Monday, August 23, 2010

A canner, exceedingly canny . . .

A canner, exceedingly canny,
One morning remarked to his granny,
"A canner can can
Anything that he can;
But a canner can't can a can, can he?"

Our garden is bursting with wonderful, juicy, tasty tomatoes; more than we could hope to consume before they begin to spoil.  I plan to preserve them in a number of ways so that we can enjoy them in the coming months.
The latest batch is getting canned for tomato sauce . . . which means that I am removing the skins, seeds and most of the juice.  The juice is reserved for hot liquid to pack them in.
 So here’s how it goes . . . canning ‘maters

Because tomatoes are high-acid, they can be processed using a water-bath canner as opposed to a pressure canner.
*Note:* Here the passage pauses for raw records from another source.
-- ==== Sys2Proof/Syntax.lean ====
section
/-! DEFINITION. The commands: one constructor per row of spec/opcode_table.json, in the table's order. -/

namespace Sys2Proof

/-- What the array did with the operation that completes (log entry 2). -/
inductive ArrayReply where
  /-- It read or wrote the addressed bytes as asked. -/
  | asAsked
  /-- It rejected or lost the operation: a READ delivers these bytes, a WRITE leaves them standing. Bytes
  beyond the operation's length are ignored, missing ones are as asked. -/
  | otherwise (bytes : List Byte)
deriving DecidableEq, Repr

/-- The commands and events of the part. -/
inductive Instr where
  | reset
  | dataWrite (b : Byte)
  | dataRead
  | pstatRead
  | lstatRead
  | pctlOpen (q : QId)
  | pctlRepeat (n : Fin 64)
  | pctlEnd
  | pctlCancel
  | pctlUndefinedCode (code : Byte)
  | octlSelect (q : QId)
  | octlRelease
  | octlReturn
  | octlRewind
  | octlUndefinedCode (code : Byte)
  | qcmdFetch
  | qcmdStore
  | qcmdEnable
  | qcmdDisable
  | qcmdHold
  | qcmdResume
  | qcmdFlush
  | qcmdClearfault
  | qcmdUndefinedCode (code : Byte)
  | modeRun
  | modeStop
  | modeAbort
  | modeConfig
  | modeUndefinedCode (code : Byte)
  | evidRead
  | evqRead
  | evenWrite (v : Byte)
  | evack (code : Byte)
  | lcmdStart
  | lcmdStop
  | lcmdUndefinedCode (code : Byte)
  | arrayOn
  | arrayOff
  | format
  | stampClear
  | cmdUndefinedCode (code : Byte)
  | registerWriteOther (offset : Fin 32) (v : Byte)
  | alert
  | lreqRise
  | lreqFall
  | peerAccept
  | peerReject
  | lackRise
  | lackFall
  | linkBegin
  | inboundDataByte (b : Byte)
  | inboundEnd
  | inboundAbort
  | strayByte (control : Bool) (b : Byte)
  | lstbFall
  | linkTimeout
  | idleGrantExpiry
  | stampTick
  | refreshTimerExpiry
  | confirmation
  | accessCompletion (r : ArrayReply)
  | refreshCompletion
  | startCloseAllDone
  | startRefreshDone
  | recoveryCloseAllDone
  | reissueCompletion (r : ArrayReply)
  | registerReadOther (offset : Fin 32)
deriving DecidableEq, Repr

end Sys2Proof
end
  • Wash the jars and caps in hot, soapy water.  Rinse well.  Dry the bands and set aside.Heat jars and lids in a saucepot of simmering water.  Allow jars and lids to remain in hot water until ready for use, removing one at a time as needed.  
    • Fill boiling-water canner half-full with hot water. Heat water just to a simmer and keep hot until used for processing.

    • Select fresh tomatoes - use firm tomatoes free of cracks, spots and growths. Gently wash tomatoes; drain
    • Blanch the tomatoes in boiling water for about 30 to 60 seconds or until skins start to crack. Remove from boiling water. Dip immediately into cold water.

    • Slip off skins; trim away any green areas; cut out core. Leave tomatoes whole or cut into halves or quarters.

    •  For tomatoes packed in water, place tomatoes in a large saucepot, adding just enough water to cover. Boil gently 5 minutes.

    • Remove canning jar from hot water with a jar lifter; set jar on towel. Add 1 tablespoon bottled lemon juice to each pint jar, 2 tablespoons bottled lemon juice to each quart jar.

    •  Carefully pack tomatoes into hot jar, leaving 1/2-inch headspace. Ladle boiling tomato juice over tomatoes, leaving 1/2-inch headspace. Add 1/2 teaspoon salt per pint jar or 1 teaspoon salt per quart jar, if desired.
    • Slide a nonmetallic spatula between tomatoes and jar; press back gently on tomatoes to release trapped' air bubbles. Repeat procedure 2 to 3 times around inside of jar.

    •  Wipe rim and threads of jar with a dean, damp cloth. Remove lid from hot water using a lid wand. Place lid on jar, centering sealing compound on rim. Screw band down evenly and firmly, just until resistance is met-fingertip tight.
    •    As each jar is filled, set into the boiling-water canner. Water in canner should be kept at a simmer. After all jars are filled and placed into the pot make sure the water covers the two-piece caps on the jars by 1 to 2 inches. Add boiling water, if necessary.

    •  Put lid on canner. Bring water to a boil. Start counting processing time after water comes to a rolling boil. Process pints 40 minutes, quarts 45 minutes, at a gentle but steady boil for altitudes at or below 1,000 feet above sea level.
    • When processing time is complete, turn off heat and remove canner lid. Let canner cool 10 minutes before removing jars. Remove jars from canner and set them upright, 1 to 2 inches apart, on a dry towel to cool. Do not retighten bands. Let jars cool 12 to 24 hours.

    •  After jars have cooled, check lids for a seal by pressing on the center of each lid. If the center is pulled down and does not flex, remove the band and gently try to lift the lid off with your fingertips. If the lid does not flex and you cannot lift it off the lid has a good vacuum seal. Wipe lid and jar surface with a clean, damp cloth to remove food particles or residue. Label. Store jars in a cool, dry, dark place.

    You know you are addicted to canning when you believe the words blanching, de-seeding, and rolling boil have a musical quality to them.